MassiveFold is a tool that allows to massively expand the sampling of structure predictions by improving the computation of AlphaFold based predictions.
It optimizes the parallelization of the structure inference by splitting the computation on CPU for alignments, running automatically batches of structure predictions on GPU, and gathering the results in one global output directory, with a global ranking and a variety of plots.
MassiveFold uses AFmassive, ColabFold or AlphaFold3 as inference engine; AFmassive is an updated version of Björn Wallner's AFsample that offers additional diversity parameters for massive sampling.
MassiveFold's design (see schematic below) is optimized for GPU cluster usage. It allows fast computation for massive sampling by automatically splitting a large run of numerous predictions into several jobs. Each of these individual jobs are computed on a single GPU node and their results are then gathered as a single output with each prediction ranked on a global level instead of the level of each individual job.
This automatic splitting is also convenient for massive sampling on a single GPU server to manage jobs priorities.
MassiveFold is optimized for SLURM workload manager (Simple Linux Utility for Resource Management) as it relies heavily on its features (job array, job dependency, etc...). But it can still be used sequentially (no batches running in parallel)(see documentation).
A run is composed of three steps:
-
alignment: on CPU, sequence alignments is the first step (can be skipped if alignments are already computed)
-
structure prediction: on GPU, structure predictions follow the massive sampling principle.

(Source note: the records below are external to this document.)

theorem witness_IterationBegin : broken.err ≠ 0 ∧ State.reset.sess = .idle ∧ up.err = 0 ∧ up.sess ≠ .idle ∧
    up.sess ≠ .desync := by decide
theorem witness_Recover : { up with ctl := [.k .liRecovered] }.ctl = .k .liRecovered :: [] := by decide
theorem witness_FirstIteration : { up with sess := .idle }.slot = none ∧ { up with sess := .idle }.ctl = [] ∧
    { up with sess := .idle }.sess = .idle := by decide
/-- A heartbeat due at the very period, and one not due just before. -/
theorem witness_MainLoopEntries :
    let p : Params := { defaults with hbEnable := true }
    let s (n : Nat) : State := { up with par := p, now := n, ctl := [.op .mlHeartbeat] }
    { defaults with mode := .remote }.mode = .remote ∧ p.hbEnable = true ∧ p.mode = .stream ∧ (s 0).hbN < p.hbMax ∧
    (s 30000).now - (s 30000).tHb ≥ p.hbPeriod ∧ ¬((s 29999).now - (s 29999).tHb ≥ p.hbPeriod) ∧
    { up with ctl := [.k .liBegun] }.ctl = .k .liBegun :: [] ∧ up.loopState = .normal ∧
    { up with ctl := [.k .liBegun], loopState := .recovering }.loopState = .recovering ∧
    { up with ctl := [.k .liBeat], ret := .status true }.ctl = .k .liBeat :: [] ∧
    { up with ctl := [.k .liBeat], ret := .status true }.ret = .status true ∧
    { up with ctl := [.k .liBeat], ret := .status false }.ret = .status false ∧
    { up with ctl := [.k .liGot], ret := .report none }.ctl = .k .liGot :: [] ∧
    { up with ctl := [.k .liGot], ret := .report none }.ret = .report none ∧
    { up with ctl := [.k .liGot], ret := .report (some ⟨0x09, 0x05, 0xFB⟩) }.ret =
      .report (some ⟨0x09, 0x05, 0xFB⟩) := by decide
theorem witness_HeartbeatWhole :
    let s : State :=
      { up with par := { defaults with hbEnable := true }, now := 30000, ctl := [.op .mlHeartbeat] }
    let w (c : Cont) (r : Ret) (n : Nat) : State :=
      { up with par := { defaults with nStat := n }, ctl := [.k c], ret := r }
    s.ctl = [.op .mlHeartbeat] ∧ 2 * s.par.nStat + 3 ≤ 9 ∧ s.par.hbEnable = true ∧ s.par.mode = .stream ∧
    s.hbN < s.par.hbMax ∧ s.par.hbPeriod ≤ s.now - s.tHb ∧
    (w .hbRequested (.reply none) 3).ctl = .k .hbRequested :: [] ∧
    (w .hbRequested (.reply none) 3).ret = .reply none ∧ (w .hbRequested (.reply (some 0xFA)) 0).par.nStat = 0 ∧
    (w .hbRequested (.reply (some 0xFA)) 1).ret = .reply (some 0xFA) ∧
    (w .hbRequested (.reply (some 0xFA)) 1).par.nStat = 0 + 1 ∧
    (w (.hbByte 1) (.byte none) 3).ctl = .k (.hbByte (0 + 1)) :: [] ∧
    (w (.hbByte 0) (.byte none) 3).ret = .byte none ∧
    (w (.hbByte 0) (.byte (some 0x00)) 3).ret = .byte (some 0x00) := by decide
theorem witness_OverflowCheck : (⟨0x88, 0x7F, 0x00⟩ : Report).b0 &&& defaults.ovfMask ≠ 0 ∧
    (⟨0x08, 0x7F, 0x00⟩ : Report).b0 &&& defaults.ovfMask = 0 := by decide
theorem witness_ReportTaken :
    let s (mb : List Byte) : State := { up with ctl := [.op .getReport], mb := mb }
    let w : State := { up with ctl := [.k .repRequested], ret := .reply (some 0xFA) }
    (s []).slot = none ∧ (s []).ctl = .op .getReport :: [] ∧ (s []).par.mode = .stream ∧
    (s [0x09, 0x05, 0xFB]).mb = 0x09 :: 0x05 :: 0xFB :: [] ∧ w.ctl = .k .repRequested :: [] ∧
    w.ret = .reply (some 0xFA) ∧ w.repN = 0 := by decide
/-- At the very bounds. -/
theorem witness_ReportTimeouts :
    let s (mb : List Byte) : State := { up with ctl := [.op .getReport], mb := mb }
    (s []).slot = none ∧ (s []).ctl = .op .getReport :: [] ∧ (s []).par.mode = .stream ∧ (s []).mb = [] ∧
    (s []).par.tPoll ≤ 20 ∧ (s [0x09]).mb = [0x09] ∧ (s []).par.tRep ≤ 200 ∧ (s [0x09, 0x05]).mb = [0x09, 0x05] ∧
    { up with ctl := [.k .repRequested], ret := .reply none }.ctl = .k .repRequested :: [] ∧
    { up with ctl := [.k .repRequested], ret := .reply none }.ret = .reply none ∧
    { up with ctl := [.k .repRequested], ret := .reply (some 0xFA) }.ret = .reply (some 0xFA) ∧
    { up with ctl := [.k (.repByte true)], ret := .byte none }.ctl = .k (.repByte true) :: [] ∧
    { up with ctl := [.k (.repByte false)], ret := .byte none }.ret = .byte none ∧
    { up with repN := 2 }.repN ≠ 0 ∧ up.repN = 0 := by decide
theorem witness_MotionProcessed :
    let s : State := { up with ctl := [.op .processReport], rep := ⟨0x09, 0x05, 0xFB⟩ }
    s.slot = none ∧ s.ctl = .op .processReport :: [] ∧ isExt s.par s.rep = false ∧ s.rep.b0 &&& s.par.ovfMask = 0 ∧
    s.par.buttonMasksDisjoint = true ∧ s.cfgScroll = false ∧ { s with cfgScroll := true }.cfgScroll = true := by decide
/-- V-XD1, V-XD6, and the example of R288. -/
theorem witness_ReportSuppressed :
    let s (r : Report) : State := { up with ctl := [.op .processReport], rep := r }
    (s ⟨0xC8, 0xD2, 0x10⟩).slot = none ∧ (s ⟨0xC8, 0xD2, 0x10⟩).ctl = .op .processReport :: [] ∧
    isExt defaults (s ⟨0xC8, 0xD2, 0x10⟩).rep = true ∧ isExt defaults (s ⟨0x48, 0x02, 0x30⟩).rep = true ∧
    isExt defaults (s ⟨0x88, 0x7F, 0x00⟩).rep = false ∧ (s ⟨0x88, 0x7F, 0x00⟩).rep.b0 &&& defaults.ovfMask ≠ 0 := by
  decide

The total number of predictions is divided into smaller batches and each of them is distributed on a single GPU. These jobs wait for the alignment job to be over, if the alignments are not provided by the user.
-
post_treatment: on CPU, it finishes the job by gathering all batches outputs and produces plots with the plots module to visualize the run's performances. This job is executed only once all the structure predictions are over.
MassiveFold was developed to run massive sampling with AFmassive, ColabFold and AlphaFold3, and relies on them for its installation.
Follow the MassiveFold installation guide.
It details these steps of the MassiveFold installation:
To uninstall MassiveFold, remove the three conda environments (massivefold-1.8.2, mf-afmassive-1.1.10, mf-colabfold-1.6.1 and
mf-alphafold3-1.1.0) and remove the MassiveFold folder you cloned. Make sure you copy all the files and folders you want
to keep from the output and log directories somewhere else.
Usage section includes the most simple way to run MassiveFold with examples. For more detail on its functioning and other cases, see the usage documentation.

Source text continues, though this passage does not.